▶ _Work request_:
Return the lines below in which the string "supplies" occurs.

------------------------------

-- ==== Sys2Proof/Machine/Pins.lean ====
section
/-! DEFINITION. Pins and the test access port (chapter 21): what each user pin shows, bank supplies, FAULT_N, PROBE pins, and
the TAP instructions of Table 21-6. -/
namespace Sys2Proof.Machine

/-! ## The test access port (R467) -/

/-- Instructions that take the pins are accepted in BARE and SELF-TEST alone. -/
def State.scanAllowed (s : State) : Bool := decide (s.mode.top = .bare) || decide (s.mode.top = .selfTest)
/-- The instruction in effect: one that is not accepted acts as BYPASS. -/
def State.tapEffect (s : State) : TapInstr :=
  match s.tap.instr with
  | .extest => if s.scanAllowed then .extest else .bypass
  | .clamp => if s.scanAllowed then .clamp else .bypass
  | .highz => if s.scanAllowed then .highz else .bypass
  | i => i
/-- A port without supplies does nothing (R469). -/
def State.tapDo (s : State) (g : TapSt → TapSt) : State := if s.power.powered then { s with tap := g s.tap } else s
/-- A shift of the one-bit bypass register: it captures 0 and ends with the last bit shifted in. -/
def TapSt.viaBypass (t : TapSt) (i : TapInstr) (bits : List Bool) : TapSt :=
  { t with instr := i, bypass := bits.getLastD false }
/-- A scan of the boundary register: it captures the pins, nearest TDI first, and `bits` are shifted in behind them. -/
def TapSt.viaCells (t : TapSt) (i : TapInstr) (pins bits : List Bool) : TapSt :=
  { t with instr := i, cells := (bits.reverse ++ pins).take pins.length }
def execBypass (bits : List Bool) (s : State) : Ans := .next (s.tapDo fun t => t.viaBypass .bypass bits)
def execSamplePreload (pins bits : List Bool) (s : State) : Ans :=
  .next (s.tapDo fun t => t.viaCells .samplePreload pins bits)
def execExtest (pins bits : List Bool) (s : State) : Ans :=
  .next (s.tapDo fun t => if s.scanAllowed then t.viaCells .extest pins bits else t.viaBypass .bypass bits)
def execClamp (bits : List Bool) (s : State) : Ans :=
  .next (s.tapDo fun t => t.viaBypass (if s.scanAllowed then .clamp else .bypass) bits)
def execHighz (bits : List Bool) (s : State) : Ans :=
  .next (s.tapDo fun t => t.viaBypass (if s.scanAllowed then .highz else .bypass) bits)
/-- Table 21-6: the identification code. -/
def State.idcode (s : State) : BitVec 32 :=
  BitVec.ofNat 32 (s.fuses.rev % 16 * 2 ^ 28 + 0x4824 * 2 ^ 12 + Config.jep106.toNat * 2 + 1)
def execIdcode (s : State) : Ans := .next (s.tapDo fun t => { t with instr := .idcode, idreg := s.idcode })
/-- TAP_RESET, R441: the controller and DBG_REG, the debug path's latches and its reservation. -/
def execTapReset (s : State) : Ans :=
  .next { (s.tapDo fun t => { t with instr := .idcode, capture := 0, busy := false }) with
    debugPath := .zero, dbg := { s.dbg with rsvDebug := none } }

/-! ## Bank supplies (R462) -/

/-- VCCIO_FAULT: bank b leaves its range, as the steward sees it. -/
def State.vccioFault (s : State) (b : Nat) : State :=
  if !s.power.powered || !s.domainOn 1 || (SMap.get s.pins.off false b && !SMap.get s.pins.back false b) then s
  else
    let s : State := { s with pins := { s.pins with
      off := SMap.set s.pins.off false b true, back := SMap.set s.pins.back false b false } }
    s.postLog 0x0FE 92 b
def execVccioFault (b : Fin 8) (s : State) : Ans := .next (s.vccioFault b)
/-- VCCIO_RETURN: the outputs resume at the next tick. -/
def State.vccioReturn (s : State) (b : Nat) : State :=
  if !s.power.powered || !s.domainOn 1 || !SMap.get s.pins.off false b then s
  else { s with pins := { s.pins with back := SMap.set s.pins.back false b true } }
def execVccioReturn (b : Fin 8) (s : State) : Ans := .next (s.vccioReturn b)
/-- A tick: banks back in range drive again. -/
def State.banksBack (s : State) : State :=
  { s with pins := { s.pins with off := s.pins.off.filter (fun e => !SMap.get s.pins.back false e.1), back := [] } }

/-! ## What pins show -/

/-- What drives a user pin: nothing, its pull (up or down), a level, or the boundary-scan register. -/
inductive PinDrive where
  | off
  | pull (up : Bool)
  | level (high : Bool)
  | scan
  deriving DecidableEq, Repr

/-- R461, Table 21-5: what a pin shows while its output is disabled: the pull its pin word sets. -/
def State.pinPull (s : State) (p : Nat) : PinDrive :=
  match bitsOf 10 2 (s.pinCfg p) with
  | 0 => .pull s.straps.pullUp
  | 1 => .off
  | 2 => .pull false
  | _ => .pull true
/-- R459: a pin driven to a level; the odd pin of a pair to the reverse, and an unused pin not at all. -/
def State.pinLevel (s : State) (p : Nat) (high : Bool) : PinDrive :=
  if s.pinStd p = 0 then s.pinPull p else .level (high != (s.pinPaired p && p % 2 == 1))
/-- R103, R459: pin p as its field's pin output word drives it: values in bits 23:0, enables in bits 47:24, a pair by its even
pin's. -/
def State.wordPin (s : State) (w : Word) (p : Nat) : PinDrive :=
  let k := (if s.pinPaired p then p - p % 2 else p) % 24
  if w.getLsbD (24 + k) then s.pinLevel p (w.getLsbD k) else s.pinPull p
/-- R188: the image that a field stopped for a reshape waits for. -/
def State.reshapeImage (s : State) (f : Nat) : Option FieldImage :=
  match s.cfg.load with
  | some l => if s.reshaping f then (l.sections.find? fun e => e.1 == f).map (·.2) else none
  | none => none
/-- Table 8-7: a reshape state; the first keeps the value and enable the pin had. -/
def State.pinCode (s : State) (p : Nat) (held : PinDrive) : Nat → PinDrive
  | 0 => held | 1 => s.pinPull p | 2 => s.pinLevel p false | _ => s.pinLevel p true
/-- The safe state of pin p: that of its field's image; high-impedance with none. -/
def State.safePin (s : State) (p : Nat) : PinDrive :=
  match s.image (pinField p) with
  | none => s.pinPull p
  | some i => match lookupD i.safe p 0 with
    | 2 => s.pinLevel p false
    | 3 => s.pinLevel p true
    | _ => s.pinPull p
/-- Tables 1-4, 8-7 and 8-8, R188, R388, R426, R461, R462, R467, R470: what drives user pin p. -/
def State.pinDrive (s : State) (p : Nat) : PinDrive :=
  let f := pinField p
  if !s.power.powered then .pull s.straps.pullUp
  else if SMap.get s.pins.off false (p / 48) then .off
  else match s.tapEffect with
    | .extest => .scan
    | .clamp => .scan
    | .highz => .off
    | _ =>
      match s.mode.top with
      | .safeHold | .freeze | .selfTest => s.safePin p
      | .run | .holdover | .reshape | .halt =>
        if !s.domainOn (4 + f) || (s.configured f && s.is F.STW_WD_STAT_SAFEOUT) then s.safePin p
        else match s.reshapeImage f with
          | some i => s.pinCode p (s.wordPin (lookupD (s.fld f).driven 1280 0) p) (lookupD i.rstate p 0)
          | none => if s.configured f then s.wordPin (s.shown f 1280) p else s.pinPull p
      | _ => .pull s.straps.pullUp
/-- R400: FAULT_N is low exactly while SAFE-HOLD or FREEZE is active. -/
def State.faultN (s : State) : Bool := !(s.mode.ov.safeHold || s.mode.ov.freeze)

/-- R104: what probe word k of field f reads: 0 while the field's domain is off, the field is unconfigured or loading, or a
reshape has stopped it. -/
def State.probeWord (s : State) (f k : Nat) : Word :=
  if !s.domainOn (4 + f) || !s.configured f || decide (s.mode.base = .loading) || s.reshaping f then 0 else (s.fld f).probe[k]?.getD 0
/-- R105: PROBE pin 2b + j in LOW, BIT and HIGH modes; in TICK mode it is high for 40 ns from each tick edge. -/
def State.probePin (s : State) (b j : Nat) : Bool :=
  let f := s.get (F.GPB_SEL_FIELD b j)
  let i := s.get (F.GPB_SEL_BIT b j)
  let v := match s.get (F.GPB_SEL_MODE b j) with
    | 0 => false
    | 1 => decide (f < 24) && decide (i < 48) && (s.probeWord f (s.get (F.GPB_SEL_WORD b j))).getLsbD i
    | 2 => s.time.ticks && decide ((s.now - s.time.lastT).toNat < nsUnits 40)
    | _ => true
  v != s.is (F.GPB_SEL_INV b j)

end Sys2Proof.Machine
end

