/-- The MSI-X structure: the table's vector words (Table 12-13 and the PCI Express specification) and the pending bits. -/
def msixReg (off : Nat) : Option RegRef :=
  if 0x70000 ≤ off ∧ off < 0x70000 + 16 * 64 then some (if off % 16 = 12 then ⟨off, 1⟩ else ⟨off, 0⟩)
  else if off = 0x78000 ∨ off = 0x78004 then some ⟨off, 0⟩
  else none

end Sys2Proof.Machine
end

------------------------------

▶ _Response_:
/-! DEFINITION. Pins and the test access port (chapter 21): what each user pin shows, bank supplies, FAULT_N, PROBE pins, and
/-- A port without supplies does nothing (R469). -/
/-! ## Bank supplies (R462) -/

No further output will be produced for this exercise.